Once the model was trained, the researchers used it to predict sequences of the coronavirus spike protein, HIV envelope protein, and influenza hemagglutinin (HA) protein that would be more or less likely to generate escape mutations. For influenza, the model revealed that the sequences least likely to mutate and produce viral escape were in the stalk of the HA protein. This is consistent with recent studies showing that antibodies that target the HA stalk (which most people infected with the flu or vaccinated against it do not develop) can offer near-universal protection against any flu strain.
The model’s analysis of coronaviruses suggested that a part of the spike protein called the S2 subunit is least likely to generate escape mutations. The question still remains as to how rapidly the SARS-CoV-2 virus mutates, so it is unknown how long the vaccines being deployed to combat the COVID-19 pandemic (at the time of writing), will remain effective. Initial evidence suggests that the virus does not mutate as rapidly as influenza or HIV. In their studies of HIV, the researchers found that the V1-V2 hypervariable region of the protein has many possible escape mutations, which is consistent with previous findings, and they also found sequences that would have a lower probability of escape.
“The language of viral evolution and escape proposed by Hie et al. provides a powerful framework for predicting mutations that lead to viral escape,” Kim and Przytycka noted. However, questions do remain, and just as different people can interpret the same given sentence dependent on their past experience and fluency in the language, immune responses differ between individuals dependent on factors such as past infections and overall immune system strength, they pointed out. “It will be interesting to see whether the proposed approach can be adapted to provide a ‘personalized’ view of the language of virus evolution.”
Since finalizing their paper for publication, Hie and colleagues have also applied their viral escape model to the new variants of SARS-CoV-2 that recently emerged in the U.K. and South Africa. That analysis, which has not yet been peer reviewed, flagged viral genetic sequences that should be further investigated for their potential to escape the existing vaccines, the researchers said.

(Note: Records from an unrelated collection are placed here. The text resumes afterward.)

-- ==== Sys2Proof/Machine/RowsEngineS1S2.lean ====
section
/-! DEFINITION. The commands of the accumulator, fp32 and long instructions (R305). -/

namespace Sys2Proof.Machine

/-- MAC (R312): An gets An plus the product of Da and Db. -/
def execMac (e slot : Nat) (an da db : Nat) (f sz : Bool) (rest : List Syl) (s : State) : Host.Outcome State Fault Refusal :=
  if isCore e && (Op.mac .mac an da db f sz).slotOk slot && restOk rest then .next (onRun (runBundle e 1 (bundleOf ⟨slot, Op.mac .mac an da db f sz⟩ rest)) s) else .refused .noSuchInstance
/-- MSU (R312): An gets An minus the product. -/
def execMsu (e slot : Nat) (an da db : Nat) (f sz : Bool) (rest : List Syl) (s : State) : Host.Outcome State Fault Refusal :=
  if isCore e && (Op.mac .msu an da db f sz).slotOk slot && restOk rest then .next (onRun (runBundle e 1 (bundleOf ⟨slot, Op.mac .msu an da db f sz⟩ rest)) s) else .refused .noSuchInstance
/-- MUL (R312): An gets the product. -/
def execMul (e slot : Nat) (an da db : Nat) (f sz : Bool) (rest : List Syl) (s : State) : Host.Outcome State Fault Refusal :=
  if isCore e && (Op.mac .mul an da db f sz).slotOk slot && restOk rest then .next (onRun (runBundle e 1 (bundleOf ⟨slot, Op.mac .mul an da db f sz⟩ rest)) s) else .refused .noSuchInstance
/-- MACD (R315): Fetch X and Y operands, accumulate their product and post-modify the pointers. -/
def execMacd (e slot : Nat) (an px py mx my : Nat) (sz f minus clr : Bool) (rest : List Syl) (s : State) : Host.Outcome State Fault Refusal :=
  if isCore e && (Op.macd an px py mx my sz f minus clr).slotOk slot && restOk rest then .next (onRun (runBundle e 1 (bundleOf ⟨slot, Op.macd an px py mx my sz f minus clr⟩ rest)) s) else .refused .noSuchInstance
/-- EXT (R312): Dd gets An shifted, optionally rounded, and saturated to 32 bits. -/
def execExt (e slot : Nat) (dd an sh : Nat) (rnd : Bool) (rest : List Syl) (s : State) : Host.Outcome State Fault Refusal :=
  if isCore e && (Op.ext dd an sh rnd).slotOk slot && restOk rest then .next (onRun (runBundle e 1 (bundleOf ⟨slot, Op.ext dd an sh rnd⟩ rest)) s) else .refused .noSuchInstance
/-- AMOV (R305): An gets sign-extended Ds shifted left. -/
def execAmov (e slot : Nat) (an ds sh : Nat) (rest : List Syl) (s : State) : Host.Outcome State Fault Refusal :=
  if isCore e && (Op.amov an ds sh).slotOk slot && restOk rest then .next (onRun (runBundle e 1 (bundleOf ⟨slot, Op.amov an ds sh⟩ rest)) s) else .refused .noSuchInstance
/-- ASH (R305): Shift An left or arithmetically right. -/
def execAsh (e slot : Nat) (an sh7 : Nat) (rest : List Syl) (s : State) : Host.Outcome State Fault Refusal :=
  if isCore e && (Op.ash an sh7).slotOk slot && restOk rest then .next (onRun (runBundle e 1 (bundleOf ⟨slot, Op.ash an sh7⟩ rest)) s) else .refused .noSuchInstance
/-- AADD (R305): An gets An plus Am. -/
def execAadd (e slot : Nat) (an am : Nat) (rest : List Syl) (s : State) : Host.Outcome State Fault Refusal :=
  if isCore e && (Op.aadd an am).slotOk slot && restOk rest then .next (onRun (runBundle e 1 (bundleOf ⟨slot, Op.aadd an am⟩ rest)) s) else .refused .noSuchInstance
/-- FADD (R320): fp32 add. -/
def execFadd (e slot : Nat) (dd da db : Nat) (rest : List Syl) (s : State) : Host.Outcome State Fault Refusal :=
  if isCore e && (Op.fp .fadd dd da db).slotOk slot && restOk rest then .next (onRun (runBundle e 1 (bundleOf ⟨slot, Op.fp .fadd dd da db⟩ rest)) s) else .refused .noSuchInstance
/-- FSUB (R320): fp32 subtract. -/
def execFsub (e slot : Nat) (dd da db : Nat) (rest : List Syl) (s : State) : Host.Outcome State Fault Refusal :=
  if isCore e && (Op.fp .fsub dd da db).slotOk slot && restOk rest then .next (onRun (runBundle e 1 (bundleOf ⟨slot, Op.fp .fsub dd da db⟩ rest)) s) else .refused .noSuchInstance
/-- FMUL (R320): fp32 multiply. -/
def execFmul (e slot : Nat) (dd da db : Nat) (rest : List Syl) (s : State) : Host.Outcome State Fault Refusal :=
  if isCore e && (Op.fp .fmul dd da db).slotOk slot && restOk rest then .next (onRun (runBundle e 1 (bundleOf ⟨slot, Op.fp .fmul dd da db⟩ rest)) s) else .refused .noSuchInstance
/-- FMA (R320): fp32 fused multiply-add. -/
def execFma (e slot : Nat) (dd da db : Nat) (rest : List Syl) (s : State) : Host.Outcome State Fault Refusal :=
  if isCore e && (Op.fp .fma dd da db).slotOk slot && restOk rest then .next (onRun (runBundle e 1 (bundleOf ⟨slot, Op.fp .fma dd da db⟩ rest)) s) else .refused .noSuchInstance
/-- FCMP (R320): fp32 compare setting Z, N, C and V. -/
def execFcmp (e slot : Nat) (da db : Nat) (rest : List Syl) (s : State) : Host.Outcome State Fault Refusal :=
  if isCore e && (Op.fcmp da db).slotOk slot && restOk rest then .next (onRun (runBundle e 1 (bundleOf ⟨slot, Op.fcmp da db⟩ rest)) s) else .refused .noSuchInstance
/-- FCVT (R321): Conversion between fp32 and integer or fixed point selected by FUNC. -/
def execFcvt (e slot : Nat) (func dd da : Nat) (rest : List Syl) (s : State) : Host.Outcome State Fault Refusal :=
  if isCore e && (Op.fcvt func dd da).slotOk slot && restOk rest then .next (onRun (runBundle e 1 (bundleOf ⟨slot, Op.fcvt func dd da⟩ rest)) s) else .refused .noSuchInstance
/-- DIVS (R318): Long operation: signed divide with remainder. -/
def execDivs (e slot : Nat) (dd da db : Nat) (rest : List Syl) (s : State) : Host.Outcome State Fault Refusal :=
  if isCore e && (Op.long .divs dd da db).slotOk slot && restOk rest then .next (onRun (runBundle e 1 (bundleOf ⟨slot, Op.long .divs dd da db⟩ rest)) s) else .refused .noSuchInstance
/-- DIVU (R318): Long operation: unsigned divide with remainder. -/
def execDivu (e slot : Nat) (dd da db : Nat) (rest : List Syl) (s : State) : Host.Outcome State Fault Refusal :=
  if isCore e && (Op.long .divu dd da db).slotOk slot && restOk rest then .next (onRun (runBundle e 1 (bundleOf ⟨slot, Op.long .divu dd da db⟩ rest)) s) else .refused .noSuchInstance
/-- SQRT (R318): Long operation: unsigned square root. -/
def execSqrt (e slot : Nat) (dd da : Nat) (rest : List Syl) (s : State) : Host.Outcome State Fault Refusal :=
  if isCore e && (Op.long .sqrt dd da 0).slotOk slot && restOk rest then .next (onRun (runBundle e 1 (bundleOf ⟨slot, Op.long .sqrt dd da 0⟩ rest)) s) else .refused .noSuchInstance
/-- SINCOS (R318): Long operation: sine and cosine of an angle. -/
def execSincos (e slot : Nat) (dd da : Nat) (rest : List Syl) (s : State) : Host.Outcome State Fault Refusal :=
  if isCore e && (Op.long .sincos dd da 0).slotOk slot && restOk rest then .next (onRun (runBundle e 1 (bundleOf ⟨slot, Op.long .sincos dd da 0⟩ rest)) s) else .refused .noSuchInstance
/-- ATAN2 (R318): Long operation: angle of a vector. -/
def execAtan2 (e slot : Nat) (dd da db : Nat) (rest : List Syl) (s : State) : Host.Outcome State Fault Refusal :=
  if isCore e && (Op.long .atan2 dd da db).slotOk slot && restOk rest then .next (onRun (runBundle e 1 (bundleOf ⟨slot, Op.long .atan2 dd da db⟩ rest)) s) else .refused .noSuchInstance
/-- FDIV (R317): Long operation: fp32 divide. -/
def execFdiv (e slot : Nat) (dd da db : Nat) (rest : List Syl) (s : State) : Host.Outcome State Fault Refusal :=
  if isCore e && (Op.long .fdiv dd da db).slotOk slot && restOk rest then .next (onRun (runBundle e 1 (bundleOf ⟨slot, Op.long .fdiv dd da db⟩ rest)) s) else .refused .noSuchInstance
/-- LONG_RESULT (R317): The long-operation unit writes its results at the end of its latency. -/
def execLongResult (e : Nat) (s : State) : Host.Outcome State Fault Refusal :=
  if isCore e then .next (onRun (longResult e) s) else .refused .noSuchInstance
/-- VMAC (R325): Micro-routine accumulating Dn products from X and Y memory. -/
def execVmac (e : Nat) (an px py dn : Nat) (sz f minus : Bool) (limit : Nat) (rest : List Syl) (s : State) : Host.Outcome State Fault Refusal :=
  if isCore e && (Op.vmac an px py dn sz f minus).slotOk 1 && restOk rest then .next (onRun (runBundle e limit (bundleOf ⟨1, Op.vmac an px py dn sz f minus⟩ rest)) s) else .refused .noSuchInstance

end Sys2Proof.Machine
end

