/-- R571-R573: a SNAP accepted in time arms one of four captures, which at its time raises the event and loads SNAPLAST, SNAPNS and SNAPSEC; a RESET accepted in time by a device with RSTEN resets it at its time with cause LINE. -/
def Sys2Proof.Claims.SnapshotsAndReset : Prop :=
  (∀ (p : Nat) (r : RxRec) (l : List RxRec) (s : State), s.holdsOp p 0xB 3 r l → s.sysTrusted r.frm = true → s.reached (s.sysTime r.frm) = false →
    (s.line.snaps.length < 4 → Completes (.snapReceive p) s (fun t => t.line.snaps = s.line.snaps ++ [(s.sysTime r.frm, r.frm.arg1, r.frm.arg2 % 4096)] ∧ SameRegs s t [] ∧ SameMem s t)) ∧
    (4 ≤ s.line.snaps.length → Completes (.snapReceive p) s (fun t => t.line.snaps = s.line.snaps ∧ Counted s t Reg.LINEKEY.SYSLATE ∧ SameRegs s t [Reg.LINEKEY.SYSLATE] ∧ SameMem s t))) ∧
  (∀ (T : Int) (id ev : Nat) (s : State), s.dozing = true → s.line.snaps = [(T, id, ev)] → s.line.stepAt = none →
    Completes .snapshotCapture s (fun t => t.now = max s.now (alignUp 8 (s.nsEdge T)) ∧ t.line.snaps = [] ∧ t.reg Reg.LINEKEY.SNAPLAST = BitVec.ofNat 32 (2 ^ 31 + id % 256) ∧
      t.reg Reg.LINEKEY.SNAPNS = BitVec.ofNat 32 (T % 1000000000).toNat ∧ t.reg Reg.LINEKEY.SNAPSEC = BitVec.ofNat 32 (T / 1000000000).toNat ∧
      (0x800 ≤ ev → ∃ f ∈ t.flight, f.id = ev ∧ f.due = t.now + 5 ∧ f.scope = .all) ∧
      SameRegs s t [Reg.LINEKEY.SNAPLAST, Reg.LINEKEY.SNAPNS, Reg.LINEKEY.SNAPSEC] ∧ SameMem s t)) ∧
  (∀ (p : Nat) (r : RxRec) (l : List RxRec) (s : State), s.holdsOp p 0xB 4 r l → s.sysTrusted r.frm = true →
    (s.b Reg.LINEKEY.SYSCFG 30 = true → s.reached (s.sysTime r.frm) = false → Completes (.resetReceive p) s (fun t => t.line.reset = some (s.sysTime r.frm) ∧ SameRegs s t [] ∧ SameMem s t)) ∧
    (s.b Reg.LINEKEY.SYSCFG 30 = false → Completes (.resetReceive p) s (fun t => t.line.reset = s.line.reset ∧ Counted s t Reg.LINEKEY.SYSLATE ∧ SameRegs s t [Reg.LINEKEY.SYSLATE] ∧ SameMem s t))) ∧
  (∀ (T : Int) (s : State), s.dozing = true → s.line.reset = some T → s.line.release = none → s.line.snaps = [] →
    Completes .lineReset s (fun t => t.plat.power = .start ∧ t.now = max s.now (s.actEdge T) ∧ t.b Reg.RST.CAUSE 5 = true))

/-- Formation of a system up to its roll call (R553-R562). -/
def Obligations.GroupForming : Prop := Claims.Formation ∧ Claims.Election ∧ Claims.RollCall

/-- The formed system: keys, barriers, snapshots and reset (R563-R572). -/
def Obligations.GroupOperation : Prop := Claims.KeysAndFormed ∧ Claims.Barrier ∧ Claims.SnapshotsAndReset

/-! ## Power, clocks, reset and boot (chapter 20) -/

namespace Sys2Proof.Machine

/-- Start-up has reached step `k`, its time runs from edge `at_`, and it is now. -/
def At (s t : State) (k : StartStep) (at_ : Nat) : Prop :=
  t.plat.power = .start ∧ t.plat.step = k ∧ t.plat.from_ = t.now ∧ t.now = max s.now at_ ∧ SameRegs s t [] ∧ SameMem s t
/-- A reset with this cause has begun, and start-up begins at this step (R592, R593). -/
def ResetTo (s t : State) (code : Nat) (k : StartStep) : Prop :=
  t.plat.power = .start ∧ t.plat.step = k ∧ t.b Reg.RST.CAUSE (code - 1) = true ∧ t.f Reg.RST.LAST 3 0 = code ∧ Counted s t Reg.RST.COUNT ∧
    (∀ a, islandReg a = false → t.reg a = regReset a) ∧ t.plat.fuses = s.plat.fuses ∧ t.cores = [] ∧ t.flight = []
/-- A cause of a device-wide episode that stays while its level does is announced (R456, R457). -/
def Announced (t : State) (cause detail : Nat) : Prop :=
  t.b Reg.DEVICE.DWSTAT (cause - 1) = true ∧ t.b Reg.DEVICE.DWSTAT (15 + cause) = true ∧ t.b Reg.DEVICE.DWSTAT 31 = true ∧ t.dwPend = some ⟨t.now, cause, detail, 2 ^ (cause - 1)⟩ ∧
    ∃ f ∈ t.flight, f.id = 0x7C0 ∧ f.due = t.now + 6
/-- The cause is not active and no announcement is under way. -/
def State.calm (s : State) (cause : Nat) : Prop := s.dwPend = none ∧ s.b Reg.DEVICE.DWSTAT (cause - 1) = false

end Sys2Proof.Machine

/-- R579, R581, R592, R594: start-up passes its steps in order, each after its time; at its end the device runs, the fuses are in their registers and the fill of the memories begins; loss of VAON ends everything but the fuses. -/
def Sys2Proof.Claims.StartUp : Prop :=
  (∀ (x : Bool) (s : State), s.plat.power = .off → Completes (.powerOn x) s (fun t => t.plat.power = .start ∧ t.plat.step = .aon ∧ t.plat.from_ = s.now ∧ t.plat.porAt = s.now ∧
    t.plat.coreEn = false ∧ t.plat.xmode = x ∧ t.plat.fuses = s.plat.fuses ∧ (∀ a, t.reg a = regReset a))) ∧
  (∀ s : State, s.atStep .aon = true → Completes .coreEnable s (fun t => At s t .core (s.plat.from_ + 805665) ∧ t.plat.coreEn = true)) ∧
  (∀ s : State, s.atStep .wait = true → Completes .powerCycleRestart s (fun t => At s t .core s.plat.from_ ∧ t.plat.coreEn = true)) ∧
  (∀ (g : Nat) (s : State), s.atStep .core = true → Completes (.ioEnable g) s (fun t => At s t .rails (s.plat.from_ + g + 80000) ∧ t.plat.ioEn = true)) ∧
  (∀ (d : Nat) (s : State), s.atStep .rails = true → Completes (.railsGood d) s (fun t => At s t .osc (s.plat.from_ + d))) ∧
  (∀ (d : Nat) (s : State), s.atStep .osc = true → Completes (.oscValid d) s (fun t => At s t .pll (s.plat.from_ + d + 32768))) ∧
  (∀ (d : Nat) (s : State), s.atStep .pll = true → Completes (.pllLock d) s (fun t => At s t .fuses (s.plat.from_ + min d 40000))) ∧
  (∀ s : State, s.atStep .pin = true → Completes .resetRelease s (fun t => At s t .fuses s.now)) ∧
  (∀ s : State, s.atStep .fuses = true → s.plat.watchOk = false →
    Completes .fuseReadDone s (fun t => t.plat.power = .run ∧ t.now = max s.now (alignUp 8 (s.plat.from_ + 16000)) ∧ t.rel = t.now ∧ t.rasp.fillAt = some t.now ∧
      (∀ k, k < 8 → t.reg (Reg.FUSE.KEYHASH k) = lget 0#32 s.plat.fuses k) ∧ t.reg Reg.FUSE.SVN = lget 0#32 s.plat.fuses 8 ∧ t.reg Reg.FUSE.CFG = (lget 0#32 s.plat.fuses 9 &&& 1#32) ∧
      t.b Reg.CLK.STATUS 31 = true ∧ t.b Reg.CLK.STATUS 30 = false ∧ t.b Reg.CLK.STATUS 26 = s.plat.x32 ∧ t.b Reg.CLK.STATUS 0 = s.plat.xmode ∧ SameMem s t)) ∧
  (∀ s : State, Completes .lossOfVaon s (fun t => t.plat.power = .off ∧ t.plat.fuses = s.plat.fuses ∧ (∀ a, t.reg a = regReset a) ∧ t.pending = s.pending)) ∧
  (∀ s : State, s.plat.power ≠ .off → Completes .x32CrystalValid s (fun t => t.plat.x32 = true ∧ (s.dozing = true → t.b Reg.CLK.STATUS 26 = true) ∧ SameRegs s t [Reg.CLK.STATUS] ∧ SameMem s t)) ∧
  (∀ (ok : Bool) (s : State), s.dozing = false → Completes (.watchokChange ok) s (fun t => t.plat.watchOk = ok ∧ SameRegs s t [] ∧ SameMem s t))
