-- ==== Sys2Proof/Laws/State.lean ====
section
/-! SUPPORT. What each update of State leaves alone, field by field, and what is read after it. -/

namespace Sys2Proof.Machine

variable (s : State)

/-- A page event touches nothing but the edge log and the waves in flight (R29, R48). -/
theorem State.raisePage_shape (base : Nat) : ∃ e l, s.raisePage base = { s with edge := e, flight := l } := by
  unfold State.raisePage
  split
  · exact ⟨_, _, rfl⟩
  · dsimp only
    split
    · exact ⟨_, _, rfl⟩
    · split
      · exact ⟨_, _, rfl⟩
      · exact ⟨_, _, rfl⟩

theorem State.setStat_shape (base : Nat) (w : Word) :
    ∃ e l, s.setStat base w = { s.setReg (base + 0xC) (s.reg (base + 0xC) ||| w) with edge := e, flight := l } := by
  unfold State.setStat
  dsimp only
  split
  · exact ⟨_, _, rfl⟩
  · obtain ⟨e, l, h⟩ := (s.hwSet (base + 0xC) w).raisePage_shape base
    exact ⟨e, l, h⟩

theorem State.setStatBit_shape (base i : Nat) : ∃ r e l, s.setStatBit base i = { s with regs := r, edge := e, flight := l } := by
  obtain ⟨e, l, h⟩ := s.setStat_shape base (BitVec.ofNat 32 (2 ^ i))
  exact ⟨_, e, l, h⟩
theorem State.cntAdd_shape (a hi lo n : Nat) (sat : Bool) : ∃ r e, s.cntAdd a hi lo n sat = { s with regs := r, edge := e } := ⟨_, _, rfl⟩
theorem State.setReg_shape (a : Nat) (v : Word) : ∃ r, s.setReg a v = { s with regs := r } := ⟨_, rfl⟩

/-- A capture touches its page's PAGE_ERR and PAGE_STAT, the edge log and the waves in flight (R30). -/
theorem State.capture_shape (base code info : Nat) : ∃ r e l, s.capture base code info = { s with regs := r, edge := e, flight := l } := by
  unfold State.capture
  dsimp only
  split
  · obtain ⟨r, e, h⟩ := s.cntAdd_shape (base + 0x18) 23 20 1 true
    rw [h]
    exact State.setStatBit_shape { s with regs := r, edge := e } base 31
  · generalize BitVec.ofNat 32 _ = v
    obtain ⟨r, h⟩ := s.setReg_shape (base + 0x18) v
    rw [h]
    exact State.setStatBit_shape { s with regs := r } base 31
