/-- The registers of SAF (R527). -/
def rowsSAF : List RegRow := [
  .one 0x000 0 0 0 0,  -- SAF_STATE
  .one 0x004 0 0 0 0,  -- SAF_KEY
  .one 0x008 0 0 0 0,  -- SAF_PKEY
  .one 0x00C 0 0 0 3,  -- SAF_CMD
  .one 0x010 0 0 0 0xFFFFFFFF,  -- SAF_CARG
  .one 0x014 0x80000000 0 0 0,  -- SAF_CMDST
  .one 0x018 0 0 0 0,  -- SAF_INLVL
  .one 0x01C 0 0 0 0,  -- SAF_INST
  .one 0x020 0 0 0 0,  -- SAF_OUT
  .one 0x024 0 0 0 0,  -- SAF_EN
  .one 0x028 0xFFFFFFFF 0 0 0,  -- SAF_FUNC
  .one 0x02C 0 0 0 0,  -- SAF_SPD
  .one 0x030 0 0 0 0,  -- SAF_CS
  .one 0x034 0 0 0 0,  -- SAF_SIGST
  .one 0x038 0 0 0 0,  -- SAF_RSTIN
  .one 0x03C 0 0 0 0]  -- SAF_DISC

/-- The registers of HPT (R556). -/
def rowsHPT : List RegRow := [
  .one 0x000 0 0 0xF 0,  -- HPT_STAT
  .one 0x004 0 0 0 0,  -- HPT_ERRADDR
  .one 0x008 0 0 0x80000000 0,  -- HPT_REF
  .one 0x00C 0 0 0 0,  -- HPT_REFCNT
  .one 0x010 0 0 0 3,  -- HPT_DOORBELL
  .one 0x014 0 0xFFFF 0 0,  -- HPT_IRQEN
  .one 0x018 0 0 0xFFFF 0,  -- HPT_IRQST
  .one 0x01C 0 0 0 0xFFFF,  -- HPT_IRQSET
  .many 0x020 4 4 0 0xFFFFFFFF 0 0,  -- HPT_MBOX
  .one 0x030 0 3 0 0,  -- HPT_BOOTCTL
  .many 0x034 4 2 0 0xFFFFFFFE 0 0,  -- HPT_BOOT
  .one 0x040 0 0 0 0xFF000003,  -- HPT_FLCTL
  .one 0x044 0 0x3FFFF0 0 0,  -- HPT_FLADDR
  .many 0x048 4 4 0 0xFFFFFFFF 0 0,  -- HPT_FLBUF
  .one 0x058 0 0 0x40000000 0,  -- HPT_ECC
  .one 0x05C 0 0 0 0]  -- HPT_ECCADDR

/-- The registers of MOD (R75). -/
def rowsMOD : List RegRow := [
  .one 0x000 0x11 0 0 0,  -- MOD_MODE
  .one 0x004 0 0 0 0xF,  -- MOD_REQ
  .one 0x008 0x80000000 0 0 0,  -- MOD_REQSTAT
  .one 0x00C 0 0 0x1F 0,  -- MOD_STAT
  .one 0x010 0 0 0 0,  -- MOD_DEG
  .one 0x014 0x7D0 0x1FFFF 0 0,  -- MOD_CFG
  .one 0x018 0 0xFF03 0 0,  -- MOD_WAKECFG
  .one 0x01C 0 0 0 0,  -- MOD_WAKESRC
  .one 0x020 0 0 0xF 0,  -- MOD_RSTCAUSE
  .one 0x024 0 0 0 0,  -- MOD_LOCKCAUSE
  .one 0x028 0 0 0x80000000 0,  -- MOD_REFAPP
  .one 0x02C 0 0 0 0]  -- MOD_REFCNT

/-- The rows of block `b` (R38). -/
def blockRows : Nat → List RegRow
  | 0 => rowsSYS
  | 1 => rowsEVT
  | 2 => rowsSEQ
  | 3 => rowsCLE
  | 4 => rowsWFU
  | 5 => rowsTDU
  | 6 => rowsGDP
  | 7 => rowsACQ
  | 8 => rowsPOS
  | 9 => rowsGTE
  | 10 => rowsACT
  | 11 => rowsENP
  | 12 => rowsAUX
  | 13 => rowsNET
  | 14 => rowsCNV
  | 15 => rowsTWN
  | 16 => rowsSAF
  | 17 => rowsHPT
  | 18 => rowsMOD
  | _ => []

/-- The row that holds register number `r`; none where the offset holds no register (R37). -/
def regRow? (r : Nat) : Option RegRow := (blockRows (r / 65536)).find? (·.holds (r % 65536))

/-- The value of register number `r` after reset, from the register tables. -/
def regReset (r : Nat) : Word :=
  match regRow? r with
  | some row => BitVec.ofNat 32 row.reset
  | none => 0

/-! The numbers of the registers, by the manual's names; an array's index comes as the argument. -/

namespace R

The researchers are now working with others to use their model to identify possible targets for cancer vaccines that stimulate the body’s immune system to destroy tumors. They suggest that it could also be used to design small-molecule drugs that might be less likely to provoke resistance, for diseases such as tuberculosis. “There are so many opportunities, and the beautiful thing is all we need is sequence data, which is easy to produce,” Bryson said.